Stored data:
-----
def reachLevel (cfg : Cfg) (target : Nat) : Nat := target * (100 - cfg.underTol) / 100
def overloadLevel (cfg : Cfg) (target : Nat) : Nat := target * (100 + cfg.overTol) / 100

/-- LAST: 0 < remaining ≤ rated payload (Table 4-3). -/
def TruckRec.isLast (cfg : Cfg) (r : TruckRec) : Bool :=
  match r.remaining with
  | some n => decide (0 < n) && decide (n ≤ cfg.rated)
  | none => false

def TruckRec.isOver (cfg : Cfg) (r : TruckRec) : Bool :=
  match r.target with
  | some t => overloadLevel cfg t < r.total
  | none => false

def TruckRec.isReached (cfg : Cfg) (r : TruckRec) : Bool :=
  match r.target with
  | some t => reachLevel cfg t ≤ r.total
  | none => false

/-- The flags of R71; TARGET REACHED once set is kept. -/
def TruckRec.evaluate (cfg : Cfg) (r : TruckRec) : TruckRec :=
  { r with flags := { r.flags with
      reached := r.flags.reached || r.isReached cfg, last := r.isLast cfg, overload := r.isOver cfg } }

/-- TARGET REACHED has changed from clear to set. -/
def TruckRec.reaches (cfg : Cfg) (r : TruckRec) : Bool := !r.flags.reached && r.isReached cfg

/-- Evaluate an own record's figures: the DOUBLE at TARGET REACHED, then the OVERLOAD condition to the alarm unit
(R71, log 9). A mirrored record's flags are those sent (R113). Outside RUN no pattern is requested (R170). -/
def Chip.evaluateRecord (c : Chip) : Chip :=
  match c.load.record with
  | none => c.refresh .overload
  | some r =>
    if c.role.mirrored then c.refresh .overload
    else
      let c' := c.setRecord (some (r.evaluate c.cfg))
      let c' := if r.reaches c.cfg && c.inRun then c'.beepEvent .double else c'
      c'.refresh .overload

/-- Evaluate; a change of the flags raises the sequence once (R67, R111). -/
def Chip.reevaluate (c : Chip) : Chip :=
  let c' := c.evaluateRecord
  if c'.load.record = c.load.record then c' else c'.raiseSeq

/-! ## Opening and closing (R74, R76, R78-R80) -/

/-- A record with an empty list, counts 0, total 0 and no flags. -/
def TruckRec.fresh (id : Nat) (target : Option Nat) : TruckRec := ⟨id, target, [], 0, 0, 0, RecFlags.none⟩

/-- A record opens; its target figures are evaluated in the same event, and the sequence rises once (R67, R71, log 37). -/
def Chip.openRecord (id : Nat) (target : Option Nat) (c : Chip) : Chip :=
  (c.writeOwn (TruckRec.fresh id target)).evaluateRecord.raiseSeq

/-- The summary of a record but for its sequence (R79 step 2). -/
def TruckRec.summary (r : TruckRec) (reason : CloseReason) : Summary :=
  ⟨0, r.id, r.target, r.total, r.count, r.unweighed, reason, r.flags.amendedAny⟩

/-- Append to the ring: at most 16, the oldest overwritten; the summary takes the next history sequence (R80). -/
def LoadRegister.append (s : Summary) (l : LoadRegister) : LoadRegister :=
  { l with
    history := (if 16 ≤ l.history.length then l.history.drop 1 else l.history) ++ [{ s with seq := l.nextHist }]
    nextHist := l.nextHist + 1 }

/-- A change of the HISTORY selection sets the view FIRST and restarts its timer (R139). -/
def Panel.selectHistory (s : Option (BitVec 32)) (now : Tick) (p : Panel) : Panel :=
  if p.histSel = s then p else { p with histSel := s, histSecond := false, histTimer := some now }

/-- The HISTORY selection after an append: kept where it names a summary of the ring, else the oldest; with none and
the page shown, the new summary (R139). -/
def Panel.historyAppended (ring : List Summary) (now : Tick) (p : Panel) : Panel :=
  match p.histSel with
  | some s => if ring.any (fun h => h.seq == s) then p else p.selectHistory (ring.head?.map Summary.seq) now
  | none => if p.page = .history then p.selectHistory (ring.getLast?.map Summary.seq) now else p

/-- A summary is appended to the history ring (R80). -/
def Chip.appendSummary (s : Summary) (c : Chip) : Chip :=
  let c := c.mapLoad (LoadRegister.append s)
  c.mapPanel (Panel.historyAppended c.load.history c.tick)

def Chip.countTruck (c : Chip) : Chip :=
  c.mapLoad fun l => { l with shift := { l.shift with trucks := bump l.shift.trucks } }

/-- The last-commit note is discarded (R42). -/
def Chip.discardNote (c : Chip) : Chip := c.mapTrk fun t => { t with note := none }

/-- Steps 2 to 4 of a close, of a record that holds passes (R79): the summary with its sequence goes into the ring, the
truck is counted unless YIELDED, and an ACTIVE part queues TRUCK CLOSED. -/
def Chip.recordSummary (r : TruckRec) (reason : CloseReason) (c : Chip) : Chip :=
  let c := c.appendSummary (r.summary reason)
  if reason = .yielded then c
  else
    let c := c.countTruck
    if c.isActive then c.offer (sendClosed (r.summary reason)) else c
-----
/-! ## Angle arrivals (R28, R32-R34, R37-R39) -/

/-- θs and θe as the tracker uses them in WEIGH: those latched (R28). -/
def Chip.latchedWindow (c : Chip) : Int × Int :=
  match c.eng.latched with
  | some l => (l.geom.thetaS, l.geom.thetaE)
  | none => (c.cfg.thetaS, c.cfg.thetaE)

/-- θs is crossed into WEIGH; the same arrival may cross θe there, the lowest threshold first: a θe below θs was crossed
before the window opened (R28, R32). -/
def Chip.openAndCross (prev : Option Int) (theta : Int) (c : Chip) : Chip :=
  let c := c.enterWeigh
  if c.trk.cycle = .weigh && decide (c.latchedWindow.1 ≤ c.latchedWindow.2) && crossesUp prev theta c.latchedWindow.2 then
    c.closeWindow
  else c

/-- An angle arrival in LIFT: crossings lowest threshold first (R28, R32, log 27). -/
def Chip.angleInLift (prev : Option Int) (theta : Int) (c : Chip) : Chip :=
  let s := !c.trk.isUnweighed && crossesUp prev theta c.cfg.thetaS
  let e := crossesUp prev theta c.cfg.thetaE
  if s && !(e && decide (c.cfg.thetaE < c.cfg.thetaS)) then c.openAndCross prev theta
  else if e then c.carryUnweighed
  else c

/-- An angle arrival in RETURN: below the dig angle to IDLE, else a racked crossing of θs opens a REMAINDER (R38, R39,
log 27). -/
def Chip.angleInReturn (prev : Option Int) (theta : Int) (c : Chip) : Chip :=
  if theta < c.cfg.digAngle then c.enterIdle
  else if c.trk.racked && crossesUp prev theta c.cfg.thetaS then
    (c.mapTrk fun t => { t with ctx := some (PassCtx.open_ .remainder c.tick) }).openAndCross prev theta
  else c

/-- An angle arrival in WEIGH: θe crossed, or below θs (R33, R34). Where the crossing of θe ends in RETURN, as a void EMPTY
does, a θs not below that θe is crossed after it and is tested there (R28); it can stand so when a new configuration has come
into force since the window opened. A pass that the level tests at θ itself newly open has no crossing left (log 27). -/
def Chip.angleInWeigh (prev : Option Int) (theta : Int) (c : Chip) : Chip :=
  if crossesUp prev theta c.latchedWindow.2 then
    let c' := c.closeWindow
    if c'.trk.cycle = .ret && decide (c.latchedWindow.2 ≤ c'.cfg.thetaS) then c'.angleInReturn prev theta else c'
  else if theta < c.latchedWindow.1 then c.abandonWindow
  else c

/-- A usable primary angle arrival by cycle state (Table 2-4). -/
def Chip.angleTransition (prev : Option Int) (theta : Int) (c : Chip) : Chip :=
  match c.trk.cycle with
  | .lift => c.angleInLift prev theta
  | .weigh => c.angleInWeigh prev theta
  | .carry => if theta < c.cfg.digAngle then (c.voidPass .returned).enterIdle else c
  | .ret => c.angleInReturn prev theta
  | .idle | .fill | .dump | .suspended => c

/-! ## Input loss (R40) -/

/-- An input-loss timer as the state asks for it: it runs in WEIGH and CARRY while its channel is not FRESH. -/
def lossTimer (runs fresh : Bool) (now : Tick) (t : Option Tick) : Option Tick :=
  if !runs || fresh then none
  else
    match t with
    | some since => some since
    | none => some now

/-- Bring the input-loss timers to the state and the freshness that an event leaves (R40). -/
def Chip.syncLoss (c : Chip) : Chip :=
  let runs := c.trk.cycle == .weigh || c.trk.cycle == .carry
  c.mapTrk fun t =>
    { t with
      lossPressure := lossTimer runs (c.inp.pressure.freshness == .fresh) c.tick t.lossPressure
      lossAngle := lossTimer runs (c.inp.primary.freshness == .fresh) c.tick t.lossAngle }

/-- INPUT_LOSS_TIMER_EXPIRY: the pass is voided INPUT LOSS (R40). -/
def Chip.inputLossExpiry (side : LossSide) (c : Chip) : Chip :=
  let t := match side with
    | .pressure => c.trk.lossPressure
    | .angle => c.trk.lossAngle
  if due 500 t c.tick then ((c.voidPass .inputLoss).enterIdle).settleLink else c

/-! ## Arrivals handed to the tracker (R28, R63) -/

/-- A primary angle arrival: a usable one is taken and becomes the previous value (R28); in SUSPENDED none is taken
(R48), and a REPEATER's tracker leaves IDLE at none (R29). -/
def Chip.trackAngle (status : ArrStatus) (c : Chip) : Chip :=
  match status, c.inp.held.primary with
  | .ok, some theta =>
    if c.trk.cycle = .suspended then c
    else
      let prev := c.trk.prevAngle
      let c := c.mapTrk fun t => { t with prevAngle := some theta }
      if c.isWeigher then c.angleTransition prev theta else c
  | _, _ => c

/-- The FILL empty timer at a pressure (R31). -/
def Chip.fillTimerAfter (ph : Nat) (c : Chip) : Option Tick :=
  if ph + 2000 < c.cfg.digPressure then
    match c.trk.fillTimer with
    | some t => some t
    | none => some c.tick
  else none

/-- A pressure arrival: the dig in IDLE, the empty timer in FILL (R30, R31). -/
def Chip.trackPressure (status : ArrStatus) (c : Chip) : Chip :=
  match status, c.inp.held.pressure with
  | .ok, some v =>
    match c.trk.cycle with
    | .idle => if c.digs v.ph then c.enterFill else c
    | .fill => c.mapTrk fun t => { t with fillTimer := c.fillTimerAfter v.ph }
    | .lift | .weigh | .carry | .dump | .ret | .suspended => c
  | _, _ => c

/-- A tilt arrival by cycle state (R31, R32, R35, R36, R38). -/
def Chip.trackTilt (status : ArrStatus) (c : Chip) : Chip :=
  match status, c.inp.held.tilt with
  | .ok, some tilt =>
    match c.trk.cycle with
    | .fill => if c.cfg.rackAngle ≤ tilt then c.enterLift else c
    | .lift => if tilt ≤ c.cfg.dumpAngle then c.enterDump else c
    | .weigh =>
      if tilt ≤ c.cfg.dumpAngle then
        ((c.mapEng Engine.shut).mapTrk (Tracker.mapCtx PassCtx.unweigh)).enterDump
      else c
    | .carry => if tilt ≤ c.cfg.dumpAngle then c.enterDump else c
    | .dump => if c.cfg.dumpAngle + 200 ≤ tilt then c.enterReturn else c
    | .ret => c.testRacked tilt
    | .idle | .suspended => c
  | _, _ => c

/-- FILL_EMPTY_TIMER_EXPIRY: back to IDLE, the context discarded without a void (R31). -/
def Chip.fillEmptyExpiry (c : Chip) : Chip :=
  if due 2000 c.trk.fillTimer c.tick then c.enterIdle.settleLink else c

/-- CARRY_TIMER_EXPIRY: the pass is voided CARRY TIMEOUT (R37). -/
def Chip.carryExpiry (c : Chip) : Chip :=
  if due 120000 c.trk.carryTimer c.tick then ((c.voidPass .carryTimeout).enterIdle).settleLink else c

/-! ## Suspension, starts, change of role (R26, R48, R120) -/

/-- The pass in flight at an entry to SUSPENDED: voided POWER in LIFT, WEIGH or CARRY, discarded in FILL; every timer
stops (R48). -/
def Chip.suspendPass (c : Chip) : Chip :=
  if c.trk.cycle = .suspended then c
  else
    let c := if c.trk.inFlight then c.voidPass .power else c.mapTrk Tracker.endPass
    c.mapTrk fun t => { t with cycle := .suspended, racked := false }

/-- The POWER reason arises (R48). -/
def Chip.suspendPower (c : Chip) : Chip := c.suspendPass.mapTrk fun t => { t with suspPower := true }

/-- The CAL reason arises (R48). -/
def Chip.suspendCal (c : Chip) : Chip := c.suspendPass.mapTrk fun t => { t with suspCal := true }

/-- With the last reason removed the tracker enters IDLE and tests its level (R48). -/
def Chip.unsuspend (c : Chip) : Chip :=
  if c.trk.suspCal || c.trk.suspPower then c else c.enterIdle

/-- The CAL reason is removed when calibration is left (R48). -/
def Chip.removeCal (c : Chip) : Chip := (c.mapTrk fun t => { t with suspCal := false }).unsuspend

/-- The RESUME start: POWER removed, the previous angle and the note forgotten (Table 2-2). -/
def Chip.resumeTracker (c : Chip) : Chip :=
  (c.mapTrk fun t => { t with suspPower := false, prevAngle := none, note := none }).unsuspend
-----
To do: In the data above, find the line with "the page shown, the new summary (R139). -/" and the line with "if c.isActive then". Retype both, plus every line between them, exactly.

Response box:
the page shown, the new summary (R139). -/
def Panel.historyAppended (ring : List Summary) (now : Tick) (p : Panel) : Panel :=
  match p.histSel with
  | some s => if ring.any (fun h => h.seq == s) then p else p.selectHistory (ring.head?.map Summary.seq) now
  | none => if p.page = .history then p.selectHistory (ring.getLast?.map Summary.seq) now else p

/-- A summary is appended to the history ring (R80). -/
def Chip.appendSummary (s : Summary) (c : Chip) : Chip :=
  let c := c.mapLoad (LoadRegister.append s)
  c.mapPanel (Panel.historyAppended c.load.history c.tick)

def Chip.countTruck (c : Chip) : Chip :=
  c.mapLoad fun l => { l with shift := { l.shift with trucks := bump l.shift.trucks } }

/-- The last-commit note is discarded (R42). -/
def Chip.discardNote (c : Chip) : Chip := c.mapTrk fun t => { t with note := none }

/-- Steps 2 to 4 of a close, of a record that holds passes (R79): the summary with its sequence goes into the ring, the
truck is counted unless YIELDED, and an ACTIVE part queues TRUCK CLOSED. -/
def Chip.recordSummary (r : TruckRec) (reason : CloseReason) (c : Chip) : Chip :=
  let c := c.appendSummary (r.summary reason)
  if reason = .yielded then c
  else
    let c := c.countTruck
    if c.isActive then c.offer (sendClosed (r.summary reason)) else c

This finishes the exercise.